▸ Exercise details
Here are the records. Write out exactly the lines between the one holding "lanesOf (after (exec (.quant 2 1 3) (withB1" and the one holding "theorem test_puttok : tuple", inclusive.

[Data — start]

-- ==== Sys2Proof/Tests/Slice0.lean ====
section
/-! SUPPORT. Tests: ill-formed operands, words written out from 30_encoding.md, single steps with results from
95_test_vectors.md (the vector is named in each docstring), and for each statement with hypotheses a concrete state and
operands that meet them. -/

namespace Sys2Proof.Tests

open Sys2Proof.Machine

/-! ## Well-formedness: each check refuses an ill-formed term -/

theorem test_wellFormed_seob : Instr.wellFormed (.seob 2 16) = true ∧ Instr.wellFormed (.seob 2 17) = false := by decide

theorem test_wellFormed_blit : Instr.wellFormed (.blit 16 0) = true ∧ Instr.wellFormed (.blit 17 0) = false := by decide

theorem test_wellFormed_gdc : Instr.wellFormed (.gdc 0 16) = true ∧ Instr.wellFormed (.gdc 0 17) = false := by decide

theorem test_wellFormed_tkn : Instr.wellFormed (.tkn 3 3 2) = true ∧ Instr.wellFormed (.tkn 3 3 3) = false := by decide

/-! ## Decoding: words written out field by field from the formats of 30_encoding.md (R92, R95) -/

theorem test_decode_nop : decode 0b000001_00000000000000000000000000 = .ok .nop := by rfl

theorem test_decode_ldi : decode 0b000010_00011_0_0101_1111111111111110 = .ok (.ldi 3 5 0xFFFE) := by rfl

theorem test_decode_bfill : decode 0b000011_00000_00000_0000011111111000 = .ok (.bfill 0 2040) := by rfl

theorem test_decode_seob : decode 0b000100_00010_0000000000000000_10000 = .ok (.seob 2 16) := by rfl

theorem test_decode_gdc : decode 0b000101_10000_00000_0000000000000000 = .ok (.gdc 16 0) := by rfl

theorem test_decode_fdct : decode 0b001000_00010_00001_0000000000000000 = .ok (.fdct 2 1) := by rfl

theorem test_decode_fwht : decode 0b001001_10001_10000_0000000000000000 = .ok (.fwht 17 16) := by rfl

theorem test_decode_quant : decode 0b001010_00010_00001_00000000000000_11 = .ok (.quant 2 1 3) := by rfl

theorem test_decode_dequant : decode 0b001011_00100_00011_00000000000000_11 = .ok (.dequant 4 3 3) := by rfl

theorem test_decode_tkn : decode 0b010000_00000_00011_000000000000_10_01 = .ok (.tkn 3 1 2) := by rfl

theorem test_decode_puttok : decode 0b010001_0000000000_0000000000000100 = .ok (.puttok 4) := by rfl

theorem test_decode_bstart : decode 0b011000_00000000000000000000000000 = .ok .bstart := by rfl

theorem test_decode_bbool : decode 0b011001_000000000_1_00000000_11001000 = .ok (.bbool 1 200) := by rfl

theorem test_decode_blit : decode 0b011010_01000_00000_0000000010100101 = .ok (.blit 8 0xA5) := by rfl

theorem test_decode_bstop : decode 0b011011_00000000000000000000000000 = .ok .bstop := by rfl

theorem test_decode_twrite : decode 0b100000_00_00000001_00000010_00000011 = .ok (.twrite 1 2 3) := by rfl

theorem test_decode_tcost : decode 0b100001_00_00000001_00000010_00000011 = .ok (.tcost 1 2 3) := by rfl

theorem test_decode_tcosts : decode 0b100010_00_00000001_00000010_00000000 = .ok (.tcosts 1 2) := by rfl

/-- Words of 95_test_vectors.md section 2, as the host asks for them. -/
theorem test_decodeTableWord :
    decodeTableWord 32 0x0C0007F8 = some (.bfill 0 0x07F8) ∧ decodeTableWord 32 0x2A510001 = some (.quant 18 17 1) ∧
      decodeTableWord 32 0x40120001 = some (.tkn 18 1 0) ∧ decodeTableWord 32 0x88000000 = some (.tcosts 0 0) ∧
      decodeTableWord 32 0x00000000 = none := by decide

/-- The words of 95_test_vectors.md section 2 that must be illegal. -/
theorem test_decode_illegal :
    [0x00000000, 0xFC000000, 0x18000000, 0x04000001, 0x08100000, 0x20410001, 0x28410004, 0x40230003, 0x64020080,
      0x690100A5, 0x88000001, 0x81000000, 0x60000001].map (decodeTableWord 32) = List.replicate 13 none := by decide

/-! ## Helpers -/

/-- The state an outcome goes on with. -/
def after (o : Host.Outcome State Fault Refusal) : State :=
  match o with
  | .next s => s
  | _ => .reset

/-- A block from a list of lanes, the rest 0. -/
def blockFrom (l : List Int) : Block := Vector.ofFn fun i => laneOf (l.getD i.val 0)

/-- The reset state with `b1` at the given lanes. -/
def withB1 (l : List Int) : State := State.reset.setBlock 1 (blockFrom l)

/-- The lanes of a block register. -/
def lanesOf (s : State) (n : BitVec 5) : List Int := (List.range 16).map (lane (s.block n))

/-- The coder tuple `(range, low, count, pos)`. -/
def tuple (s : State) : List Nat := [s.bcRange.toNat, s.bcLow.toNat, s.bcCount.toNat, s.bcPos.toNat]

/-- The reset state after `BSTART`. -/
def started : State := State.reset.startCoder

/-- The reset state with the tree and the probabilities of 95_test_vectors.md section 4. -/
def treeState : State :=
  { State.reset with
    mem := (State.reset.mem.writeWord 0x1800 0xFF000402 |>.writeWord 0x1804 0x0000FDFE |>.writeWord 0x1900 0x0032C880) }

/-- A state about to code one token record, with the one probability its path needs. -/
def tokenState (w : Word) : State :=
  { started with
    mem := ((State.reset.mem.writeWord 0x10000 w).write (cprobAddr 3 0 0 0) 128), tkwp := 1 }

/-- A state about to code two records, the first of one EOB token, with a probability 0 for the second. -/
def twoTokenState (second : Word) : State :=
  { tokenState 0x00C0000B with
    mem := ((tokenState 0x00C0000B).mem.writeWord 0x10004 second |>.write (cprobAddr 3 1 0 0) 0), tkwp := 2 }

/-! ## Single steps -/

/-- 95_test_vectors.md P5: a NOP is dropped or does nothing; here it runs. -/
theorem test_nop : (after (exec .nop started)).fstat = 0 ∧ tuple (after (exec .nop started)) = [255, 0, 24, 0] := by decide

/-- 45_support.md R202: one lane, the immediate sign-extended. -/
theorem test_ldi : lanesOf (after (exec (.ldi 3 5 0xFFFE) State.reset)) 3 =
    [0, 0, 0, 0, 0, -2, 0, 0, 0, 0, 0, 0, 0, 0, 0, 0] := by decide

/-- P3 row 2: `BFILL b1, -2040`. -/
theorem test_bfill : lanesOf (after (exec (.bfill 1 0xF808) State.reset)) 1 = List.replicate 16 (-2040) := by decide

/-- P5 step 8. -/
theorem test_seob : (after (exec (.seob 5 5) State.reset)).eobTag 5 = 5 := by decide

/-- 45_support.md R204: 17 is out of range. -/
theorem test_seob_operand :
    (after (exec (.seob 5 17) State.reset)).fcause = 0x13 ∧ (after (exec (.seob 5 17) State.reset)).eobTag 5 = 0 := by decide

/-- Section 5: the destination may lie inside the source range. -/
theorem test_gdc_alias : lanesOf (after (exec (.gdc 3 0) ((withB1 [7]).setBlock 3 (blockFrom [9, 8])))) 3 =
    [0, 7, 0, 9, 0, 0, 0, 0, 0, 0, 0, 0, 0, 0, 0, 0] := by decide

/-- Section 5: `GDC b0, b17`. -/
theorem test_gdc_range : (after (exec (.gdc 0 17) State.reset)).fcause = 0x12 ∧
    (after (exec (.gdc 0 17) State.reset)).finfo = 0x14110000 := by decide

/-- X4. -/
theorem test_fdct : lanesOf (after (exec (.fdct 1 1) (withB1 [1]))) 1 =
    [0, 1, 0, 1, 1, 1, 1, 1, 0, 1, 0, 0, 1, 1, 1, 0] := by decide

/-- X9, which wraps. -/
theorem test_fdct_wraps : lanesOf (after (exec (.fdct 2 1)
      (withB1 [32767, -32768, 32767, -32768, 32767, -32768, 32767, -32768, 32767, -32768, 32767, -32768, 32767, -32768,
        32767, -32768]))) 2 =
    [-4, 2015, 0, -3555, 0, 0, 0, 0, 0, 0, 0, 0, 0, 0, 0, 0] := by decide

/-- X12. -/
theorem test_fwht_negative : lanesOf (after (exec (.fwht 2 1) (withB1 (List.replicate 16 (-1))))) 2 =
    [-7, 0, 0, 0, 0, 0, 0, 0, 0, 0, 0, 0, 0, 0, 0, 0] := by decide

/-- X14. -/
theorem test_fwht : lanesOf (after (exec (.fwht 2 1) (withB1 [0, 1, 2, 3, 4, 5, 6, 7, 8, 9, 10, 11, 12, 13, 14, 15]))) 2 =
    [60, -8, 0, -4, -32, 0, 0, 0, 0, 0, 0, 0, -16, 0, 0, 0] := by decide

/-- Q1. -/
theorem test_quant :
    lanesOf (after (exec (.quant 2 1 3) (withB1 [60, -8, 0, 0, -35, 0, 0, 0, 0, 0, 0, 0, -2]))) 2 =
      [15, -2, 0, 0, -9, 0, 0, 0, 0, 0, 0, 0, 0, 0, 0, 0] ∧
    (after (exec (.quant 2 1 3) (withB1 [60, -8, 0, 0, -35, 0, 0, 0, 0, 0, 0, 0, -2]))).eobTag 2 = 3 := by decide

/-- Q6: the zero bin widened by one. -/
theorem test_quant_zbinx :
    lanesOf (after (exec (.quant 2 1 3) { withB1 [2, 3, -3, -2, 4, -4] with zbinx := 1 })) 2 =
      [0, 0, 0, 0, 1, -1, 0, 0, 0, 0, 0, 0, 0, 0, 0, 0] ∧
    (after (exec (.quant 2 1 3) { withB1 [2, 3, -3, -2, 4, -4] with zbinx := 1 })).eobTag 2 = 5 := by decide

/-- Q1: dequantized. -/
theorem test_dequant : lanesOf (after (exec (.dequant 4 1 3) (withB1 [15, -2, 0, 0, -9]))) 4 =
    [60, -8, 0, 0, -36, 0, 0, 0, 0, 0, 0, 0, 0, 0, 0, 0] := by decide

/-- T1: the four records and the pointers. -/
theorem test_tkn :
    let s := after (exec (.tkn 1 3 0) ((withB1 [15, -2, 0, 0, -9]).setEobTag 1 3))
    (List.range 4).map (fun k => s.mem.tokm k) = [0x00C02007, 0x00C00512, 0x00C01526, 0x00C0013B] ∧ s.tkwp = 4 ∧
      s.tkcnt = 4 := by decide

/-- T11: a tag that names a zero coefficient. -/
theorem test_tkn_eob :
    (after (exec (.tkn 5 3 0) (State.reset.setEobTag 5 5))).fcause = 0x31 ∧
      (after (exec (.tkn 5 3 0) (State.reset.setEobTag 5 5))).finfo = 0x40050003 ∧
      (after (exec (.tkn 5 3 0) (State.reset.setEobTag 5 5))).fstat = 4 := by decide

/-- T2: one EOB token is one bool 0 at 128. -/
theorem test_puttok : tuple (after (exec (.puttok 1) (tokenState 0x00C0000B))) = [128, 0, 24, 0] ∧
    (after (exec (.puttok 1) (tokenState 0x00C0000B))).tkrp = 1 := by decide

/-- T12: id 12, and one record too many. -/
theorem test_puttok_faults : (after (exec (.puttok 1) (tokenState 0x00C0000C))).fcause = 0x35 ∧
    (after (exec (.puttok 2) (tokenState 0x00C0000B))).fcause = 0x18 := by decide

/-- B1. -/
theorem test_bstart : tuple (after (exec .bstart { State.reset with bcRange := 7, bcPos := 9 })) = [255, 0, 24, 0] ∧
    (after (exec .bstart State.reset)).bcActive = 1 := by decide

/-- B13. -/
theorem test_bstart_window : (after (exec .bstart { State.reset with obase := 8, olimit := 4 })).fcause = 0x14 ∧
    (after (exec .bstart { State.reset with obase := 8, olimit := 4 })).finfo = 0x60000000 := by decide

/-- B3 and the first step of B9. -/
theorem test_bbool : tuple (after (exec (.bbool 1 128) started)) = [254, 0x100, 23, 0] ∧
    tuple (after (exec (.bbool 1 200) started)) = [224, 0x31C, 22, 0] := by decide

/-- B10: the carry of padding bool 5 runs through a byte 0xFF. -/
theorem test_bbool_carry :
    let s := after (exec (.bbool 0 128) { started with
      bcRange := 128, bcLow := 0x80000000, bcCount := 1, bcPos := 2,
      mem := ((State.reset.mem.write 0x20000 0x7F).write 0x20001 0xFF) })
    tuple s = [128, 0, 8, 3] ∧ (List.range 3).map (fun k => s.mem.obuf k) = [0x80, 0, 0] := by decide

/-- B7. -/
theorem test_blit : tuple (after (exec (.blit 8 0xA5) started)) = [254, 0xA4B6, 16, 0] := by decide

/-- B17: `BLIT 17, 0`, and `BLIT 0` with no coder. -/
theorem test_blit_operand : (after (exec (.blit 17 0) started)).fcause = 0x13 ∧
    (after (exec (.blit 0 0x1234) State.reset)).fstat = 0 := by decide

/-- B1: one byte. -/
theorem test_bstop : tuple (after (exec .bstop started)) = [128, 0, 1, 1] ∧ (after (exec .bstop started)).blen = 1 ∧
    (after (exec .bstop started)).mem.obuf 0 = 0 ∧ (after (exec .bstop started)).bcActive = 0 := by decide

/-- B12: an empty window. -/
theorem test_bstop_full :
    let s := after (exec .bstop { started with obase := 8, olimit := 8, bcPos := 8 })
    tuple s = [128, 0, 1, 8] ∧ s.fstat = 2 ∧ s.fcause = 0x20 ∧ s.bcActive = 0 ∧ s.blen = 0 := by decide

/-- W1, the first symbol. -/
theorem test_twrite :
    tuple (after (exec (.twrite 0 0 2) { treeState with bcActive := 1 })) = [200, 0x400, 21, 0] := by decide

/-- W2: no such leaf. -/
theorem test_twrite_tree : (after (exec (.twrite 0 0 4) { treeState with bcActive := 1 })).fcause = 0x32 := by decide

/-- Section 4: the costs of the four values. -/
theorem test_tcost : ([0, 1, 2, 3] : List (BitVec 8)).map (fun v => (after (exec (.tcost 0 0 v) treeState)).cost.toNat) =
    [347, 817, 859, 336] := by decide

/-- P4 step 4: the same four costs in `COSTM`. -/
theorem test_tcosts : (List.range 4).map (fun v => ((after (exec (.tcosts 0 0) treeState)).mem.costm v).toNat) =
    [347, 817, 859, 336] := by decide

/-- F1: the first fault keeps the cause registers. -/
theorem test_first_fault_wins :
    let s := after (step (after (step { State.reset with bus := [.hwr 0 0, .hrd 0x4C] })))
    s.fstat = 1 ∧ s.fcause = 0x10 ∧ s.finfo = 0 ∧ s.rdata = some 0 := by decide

[Data — finish]

▸ Your response
    lanesOf (after (exec (.quant 2 1 3) (withB1 [60, -8, 0, 0, -35, 0, 0, 0, 0, 0, 0, 0, -2]))) 2 =
      [15, -2, 0, 0, -9, 0, 0, 0, 0, 0, 0, 0, 0, 0, 0, 0] ∧
    (after (exec (.quant 2 1 3) (withB1 [60, -8, 0, 0, -35, 0, 0, 0, 0, 0, 0, 0, -2]))).eobTag 2 = 3 := by decide

/-- Q6: the zero bin widened by one. -/
theorem test_quant_zbinx :
    lanesOf (after (exec (.quant 2 1 3) { withB1 [2, 3, -3, -2, 4, -4] with zbinx := 1 })) 2 =
      [0, 0, 0, 0, 1, -1, 0, 0, 0, 0, 0, 0, 0, 0, 0, 0] ∧
    (after (exec (.quant 2 1 3) { withB1 [2, 3, -3, -2, 4, -4] with zbinx := 1 })).eobTag 2 = 5 := by decide

/-- Q1: dequantized. -/
theorem test_dequant : lanesOf (after (exec (.dequant 4 1 3) (withB1 [15, -2, 0, 0, -9]))) 4 =
    [60, -8, 0, 0, -36, 0, 0, 0, 0, 0, 0, 0, 0, 0, 0, 0] := by decide

/-- T1: the four records and the pointers. -/
theorem test_tkn :
    let s := after (exec (.tkn 1 3 0) ((withB1 [15, -2, 0, 0, -9]).setEobTag 1 3))
    (List.range 4).map (fun k => s.mem.tokm k) = [0x00C02007, 0x00C00512, 0x00C01526, 0x00C0013B] ∧ s.tkwp = 4 ∧
      s.tkcnt = 4 := by decide

/-- T11: a tag that names a zero coefficient. -/
theorem test_tkn_eob :
    (after (exec (.tkn 5 3 0) (State.reset.setEobTag 5 5))).fcause = 0x31 ∧
      (after (exec (.tkn 5 3 0) (State.reset.setEobTag 5 5))).finfo = 0x40050003 ∧
      (after (exec (.tkn 5 3 0) (State.reset.setEobTag 5 5))).fstat = 4 := by decide

/-- T2: one EOB token is one bool 0 at 128. -/
theorem test_puttok : tuple (after (exec (.puttok 1) (tokenState 0x00C0000B))) = [128, 0, 24, 0] ∧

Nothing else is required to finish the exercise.